Exercise requirements => Check each line of the entries below for the word "pageFault", and copy the lines that have it.
==== Source data
-- ==== Sys2Proof/Machine/Operands.lean ====
section
/-! DEFINITION. Operand forms: extensions, byte halves, second operands and addressing modes. -/

namespace Sys2Proof.Machine

/-- `sext_N` (spec/00_scope.md R9). -/
def sext {n : Nat} (v : BitVec n) : Word := v.signExtend 16

/-- `zext_8` of a character (spec/00_scope.md R8). -/
def zext8 (c : Byte) : Word := c.zeroExtend 16

/-- `lo8(v)`, v[7:0] (spec/00_scope.md R8). -/
def lo8 (v : Word) : Byte := v.extractLsb' 0 8

/-- `hi8(v)`, v[15:8] (spec/00_scope.md R8). -/
def hi8 (v : Word) : Byte := v.extractLsb' 8 8

/-- `PC_inc + sext_9(off)`, mod 2^16 (spec/42_load_store.md R127, spec/20_memory.md R44). -/
def State.pcRelative9 (s : State) (off : BitVec 9) : Word := s.pc + sext off

/-- `PC_inc + sext_11(off)`, mod 2^16 (spec/41_control.md R112). -/
def State.pcRelative11 (s : State) (off : BitVec 11) : Word := s.pc + sext off

/-- The indirect mode: the cell at `PC_inc + sext_9(off)` holds the operand's address
(spec/42_load_store.md R127). -/
def State.indirect (s : State) (off : BitVec 9) : Word := s.memRead (s.pcRelative9 off)

/-- `x[BaseR] + sext_6(off)`, mod 2^16; the base register is not changed (spec/42_load_store.md R127). -/
def State.baseOffset (s : State) (base : Reg) (off : BitVec 6) : Word := s.reg base + sext off

end Sys2Proof.Machine
end

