/-- R148, for every notice. That the flush is a count of visible characters, and that a step of a halted
machine answers the same state, are the model's forms (logs 10 and 6). -/
def Obligations.HaltWritesTheNoticeAndEndsTheRun : Prop :=
  decode 0xF025#16 = Instr.halt ∧
  (∀ s : State, ∃ t, exec Instr.halt s = .next t ∧ t.running = false ∧
    t.consoleOut = s.consoleOut ++ Config.haltNotice ∧ AllFlushed t ∧
    t.consoleIn = s.consoleIn ∧ TrapFrame [] s t ∧ t.faultStatus = s.faultStatus ∧
    t.inputWait = s.inputWait ∧ t.openScan = s.openScan) ∧
  EndsTheRun Instr.halt

/-- R171, the spec's decision D7 (log 15): its effects, that it is precise, and that the run stops, with
R82's test and R207's end. That a step of a halted machine answers the same state is the model's form
(log 6). -/
def Obligations.UndefinedVectorRecordsThePreciseFault : Prop :=
  ∀ v : Byte, (v.toNat < 0x20 ∨ 0x25 < v.toNat) →
    (∀ s : State, exec (.trap v) s = .next
      { s with
        regs := (s.setReg .r7 s.pc).regs
        faultStatus := some (.undefinedTrapVector v (s.pc - 1))
        running := false }) ∧
    EndsTheRun (.trap v) ∧
    ∀ s t : State, s.Fetching → s.current = .trap v → step s = .next t →
      t.faultStatus = some (.undefinedTrapVector v s.pc) ∧ t.faultCode = 1 ∧ SameConsole s t ∧
      SameMemory s t ∧ t.cond = s.cond ∧ SameRegsExcept [.r7] s t

/-! ## Encoding (spec/30_encoding.md) -/

/-- One word of each of R63's eleven formats, both of NONE's opcodes among them, written out from its
encoding string, decodes to its instruction. -/
def Obligations.SpecWordsDecode : Prop :=
  decode 0b0001_010_001_0_00_001#16 = .addReg .r2 .r1 .r1 ∧
  decode 0b0001_010_001_1_00101#16 = .addImm .r2 .r1 5#5 ∧
  decode 0b1001_100_101_111111#16 = .notReg .r4 .r5 ∧
  decode 0b0000_010_000000101#16 = .br 0b010#3 5#9 ∧
  decode 0b1100_000_010_000000#16 = .jmp .r2 ∧
  decode 0b0100_1_00000000101#16 = .jsr 5#11 ∧
  decode 0b0100_0_00_011_000000#16 = .jsrr .r3 ∧
  decode 0b0110_100_011_111111#16 = .ldr .r4 .r3 0b111111#6 ∧
  decode 0b1011_010_000001000#16 = .sti .r2 8#9 ∧
  decode 0b1111_0001_00100101#16 = .trap 0x25#8 ∧
  decode 0b1000_000000000000#16 = .rti ∧
  decode 0b1101_000100100011#16 = .res

/-- R61 and R62: bits 15..12 alone select the handler. Fourteen of the values are the spec's decision
D2 (log 2). -/
def Obligations.OpcodeFieldSelectsTheHandler : Prop :=
  ∀ w : Word, opcodeNumber (decode w) = field w 15 12

/-- R68, the spec's decision D3 (log 3): words of one format that differ only in ignored bits are one
instruction. -/
def Obligations.IgnoredBitsDoNotMatter : Prop :=
  ∀ w v : Word,
    (w &&& 0xF020#16 = 0x1000#16 → w &&& 0xFFE7#16 = v &&& 0xFFE7#16 → decode w = decode v) ∧
    (w &&& 0xF020#16 = 0x5000#16 → w &&& 0xFFE7#16 = v &&& 0xFFE7#16 → decode w = decode v) ∧
    (w &&& 0xF000#16 = 0x9000#16 → w &&& 0xFFC0#16 = v &&& 0xFFC0#16 → decode w = decode v) ∧
    (w &&& 0xF000#16 = 0xC000#16 → w &&& 0xF1C0#16 = v &&& 0xF1C0#16 → decode w = decode v) ∧
    (w &&& 0xF800#16 = 0x4000#16 → w &&& 0xF9C0#16 = v &&& 0xF9C0#16 → decode w = decode v) ∧
    (w &&& 0xF000#16 = 0xF000#16 → w &&& 0xF0FF#16 = v &&& 0xF0FF#16 → decode w = decode v) ∧
    (w &&& 0xF000#16 = 0x8000#16 → w &&& 0xF000#16 = v &&& 0xF000#16 → decode w = decode v) ∧
    (w &&& 0xF000#16 = 0xD000#16 → w &&& 0xF000#16 = v &&& 0xF000#16 → decode w = decode v)
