/-- A canonical word is what its instruction encodes to, RES apart. -/
theorem Decodes.encode_eq {i : Instr} (h : Decodes w i) (hc : canonicalWord w = true)
    (hres : i ≠ .res) : encode i = w := by
  have hx := h.canonicalWord_iff.mp hc
  cases h with
  | br hop => exact encodePc9_fields hop
  | ld hop | st hop | ldi hop | sti hop | lea hop =>
    rw [encode, field_fieldDr]
    exact encodePc9_fields hop
  | addReg hop hmode | andReg hop hmode => exact encodeOpr_fields hop hmode hx
  | addImm hop hmode | andImm hop hmode => exact encodeOpi_fields hop hmode
  | jsr hop hmode => exact encodeJsr_fields hop hmode
  | jsrr hop hmode =>
    obtain ⟨hmid, hlow⟩ := hx
    exact encodeBase_fields hop (extractLsb'_nzp_eq_zero hmode hmid) hlow
  | ldr hop | str hop => exact encodeBase6_fields hop
  | rti hop => exact encodeNone_fields hop hx
  | notReg hop => exact encodeNot_fields hop hx
  | jmp hop =>
    obtain ⟨hhigh, hlow⟩ := hx
    exact encodeBase_fields hop hhigh hlow
  | res hop => exact absurd rfl hres
  | trap hop => exact encodeTrap_fields hop hx

end Sys2Proof
end

section
/-! The statements about the encoding (spec/30_encoding.md). -/

namespace Sys2Proof.Proofs

open Sys2Proof.Machine Sys2Proof.Claims

/-- The opcode field as a number (R61). -/
theorem field_opcode (w : Word) : field w 15 12 = (w.extractLsb' 12 4).toNat := by
  simp [field, Nat.shiftRight_eq_div_pow]

theorem opcodeNumber_eq (i : Instr) : opcodeNumber i = (Laws.opcodeOf i).toNat := by
  cases i <;> rfl

/-- Settles O31: opcode and mode bit of an encoding choose the decoder's case, which reads back each
field whole (`decode_encode`). -/
theorem decodeOfEncodeIsTheInstruction : Obligations.DecodeOfEncodeIsTheInstruction :=
  fun i _ => decode_encode i

/-- Settles O29: each case of the decoder has the opcode of R62's map. -/
theorem opcodeFieldSelectsTheHandler : Obligations.OpcodeFieldSelectsTheHandler := by
  intro w
  rw [field_opcode, (decodes_decode w).opcode, opcodeNumber_eq]

/-- Settles O30: the mask of each clause holds the opcode, the mode bit and the fields that the
decoder reads. -/
theorem ignoredBitsDoNotMatter : Obligations.IgnoredBitsDoNotMatter := by
  intro w v
  refine ⟨fun hw h => ?_, fun hw h => ?_, fun hw h => ?_, fun hw h => ?_, fun hw h => ?_,
    fun hw h => ?_, fun hw h => ?_, fun hw h => ?_⟩
  · exact decode_congr_opr (.inl (extractLsb'_of_and_eq hw (by decide)))
      (extractLsb'_of_and_eq hw (by decide)) h
  · exact decode_congr_opr (.inr (extractLsb'_of_and_eq hw (by decide)))
      (extractLsb'_of_and_eq hw (by decide)) h
  · exact decode_congr_not (extractLsb'_of_and_eq hw (by decide)) h
  · exact decode_congr_jmp (extractLsb'_of_and_eq hw (by decide)) h
  · exact decode_congr_jsrr (extractLsb'_of_and_eq hw (by decide))
      (extractLsb'_of_and_eq hw (by decide)) h
  · exact decode_congr_trap (extractLsb'_of_and_eq hw (by decide)) h
  · exact decode_congr_none (.inl (extractLsb'_of_and_eq hw (by decide))) h
  · exact decode_congr_none (.inr (extractLsb'_of_and_eq hw (by decide))) h

/-- Settles O32: the encoder puts back the fields the decoder read, and a canonical word holds the
encoder's values in the rest. -/
theorem encodeOfDecodeIsTheCanonicalWord : Obligations.EncodeOfDecodeIsTheCanonicalWord := by
  intro w hc hres
  refine (decodes_decode w).encode_eq hc fun h => hres ?_
  rw [← opcodeFieldSelectsTheHandler w, h]
  rfl

/-- Settles O28: twelve closed words, decoded. -/
theorem specWordsDecode : Obligations.SpecWordsDecode := by
  unfold Obligations.SpecWordsDecode
  decide

/-- Settles O36: the state after the fetch is `State.fetch`, and the loop test is the identity or
the halt. -/
theorem stepRunsTheDecodedInstruction : Obligations.StepRunsTheDecodedInstruction := by
  rintro s i hf rfl
  obtain ⟨t, ht⟩ := exec_answers_next s.fetch s.current
  have hstep : step s = .next t.loopTest := step_of_exec hf ht
  refine ⟨t, ht, fun hr => ?_, fun hr => ?_⟩
  · rw [hstep, t.loopTest_of_running hr]
  · rw [hstep, t.loopTest_of_stopped hr]
    rfl
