-- ==== Sys2Proof/Machine/State.lean ====
section
/-! DEFINITION. The whole state of the engine as plain data (R22), the outputs it has produced (R31,
R254), the model's own bookkeeping (R21, R36), and the state right after power-on reset (R35). -/

namespace Sys2Proof.Machine

/-- The engine's fault codes, the values of `FAULT` (R25, R221). Code 7 is reserved and never written,
so it has no constructor. -/
inductive FaultCode where
  /-- 0: no fault has been recorded. -/
  | none
  /-- 1: reserved opcode, or a nonzero reserved or unused field (R83). -/
  | illegalCommand
  /-- 2: a command of a sub-block before its initialisation command (R23). -/
  | notInitialized
  /-- 3: a second PT_INIT or a second TLB_INIT (R23). -/
  | doubleInit
  /-- 4: TLB_READ_ENTRY with `IDX ≥ N` (R150). -/
  | indexRange
  /-- 5: TLB_INSERT would leave two valid entries with one VPN (R173). -/
  | duplicateVpn
  /-- 6: PT_UPDATE needs a new table and the pool is used up (R113). -/
  | resourceExhausted
  deriving DecidableEq, Repr

/-- The kind of a notification event (R200). -/
inductive EventKind where
  /-- `notify_reference_bit`. -/
  | ref
  /-- `notify_modify_bit`. -/
  | mod
  deriving DecidableEq, Repr

/-- One event `(kind, frame, bit)` sent to the bitmap owner (R31, R200). -/
structure Event where
  kind : EventKind
  frame : Pfn
  bit : Bool
  deriving DecidableEq, Repr

/-- The response of a completed command (R84). -/
inductive Response where
  /-- `RESP_NONE`: a command with no result. -/
  | respNone
  /-- The 64-bit response word of a command with a result. -/
  | word (w : Word64)
  deriving DecidableEq, Repr

/-- The storage of the second-level tables, all `1024 × 1024` PTEs (R28, R50): pairs of a key and a
32-bit word, the key of `PTE[i][j]` being the number `{i, j}`, which is the VPN (R55). Keys rise
strictly and no listed word is 0; an unlisted PTE reads as `0x00000000` (assumption 5). The block has
no byte-addressed memory, so its cells are whole words (R12, R56; assumption 4). -/
abbrev Memory := List (Nat × Word32)

/-- The state of the engine. The first block is R22's table, in its order; the second is the engine's
outputs; the third is the model's own. -/
structure State where
  /-- The configuration, fixed for the life of the instance; no command writes it (R32). -/
  cfg : Config
  /-- `PT_READY`: PT_INIT has completed (R23). -/
  ptReady : Bool
  /-- `L1A[0..1023]`: the first-level slots whose allocated bit is 1, rising (R27, R15). -/
  l1a : List TableIndex
  /-- `PTE[i][j]` (R28). -/
  pte : Memory
  /-- `L2_USED`: how many second-level tables are allocated (R29). -/
  l2Used : BitVec 11
  /-- `PAGE_FAULT`; `none` is the spec's own value *unset* (R24, D17). -/
  pageFault : Option Bool
  /-- `TLB_READY`: TLB_INIT has completed (R23). -/
  tlbReady : Bool
  /-- `W1[k]` and `W2[k]` for `k < N`, in index order (R30). -/
  tlb : List TlbEntry
  /-- `TLB_MISS`; `none` is the spec's own value *unset* (R24, D17). -/
  tlbMiss : Option Bool
  /-- `HAND`: the clock hand (R26). -/
  hand : BitVec 20
  /-- `FAULT`: the sticky fault code (R25, R223). -/
  fault : FaultCode
  /-- `NOTIFY`: the events sent since reset, oldest first (R31). -/
  notify : List Event
  /-- The responses of the completed commands, oldest first: the observation of the command port
  (R84, R254). -/
  responses : List Response
  /-- The model's own: the command words the driver has issued and the engine has not taken yet, next
  first (R4, R21, R64; assumption 1). -/
  input : List Word64
  /-- The model's own: how many draws have been made; the next one is `Config.draw20` of it (R12, R36;
  assumption 3). -/
  draws : Nat
  deriving DecidableEq, Repr

/-- What stops the machine. -/
inductive Fault where
  /-- Raised by every step and every command once `FAULT` is nonzero: the engine is halted and takes no
  further command (R223, `93_implementation_defined.md` I14: stuck). Safe: the spec gives the engine
  no step here. -/
  | halted
  deriving DecidableEq, Repr

/-- What the model has no meaning for. -/
inductive Refusal where
  /-- Raised by an arm of `exec` that has no meaning yet. Safe: nothing is claimed of the instruction. No
  arm of this model raises it. -/
  | notModelled (mnemonic : String)
  deriving DecidableEq, Repr

/-- The outcome of one command or one step. -/
abbrev Result := Host.Outcome State Fault Refusal

/-- `Reset(cfg)`: the power-on state of an instance (R35, R250, R256). `PT_READY`, `TLB_READY` and
`FAULT` are 0, the flags are unset and `NOTIFY` is empty, as R35 says. R35 leaves `L1A`, `PTE`,
`L2_USED`, `W1`, `W2` and `HAND` unspecified: here they are 0 (DESIGN CHOICE, assumption 5). -/
def State.resetOf (cfg : Config) : State where
  cfg := cfg
  ptReady := false
  l1a := []
  pte := []
  l2Used := 0
  pageFault := none
  tlbReady := false
  tlb := List.replicate cfg.n ⟨0, 0⟩
  tlbMiss := none
  hand := 0
  fault := .none
  notify := []
  responses := []
  input := []
  draws := 0

/-- The machine right after reset, for the standard configuration (R35; assumption 2). -/
def State.reset : State := State.resetOf Config.standard

end Sys2Proof.Machine
end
========
Response area =>
  pageFault : Option Bool
  pageFault := none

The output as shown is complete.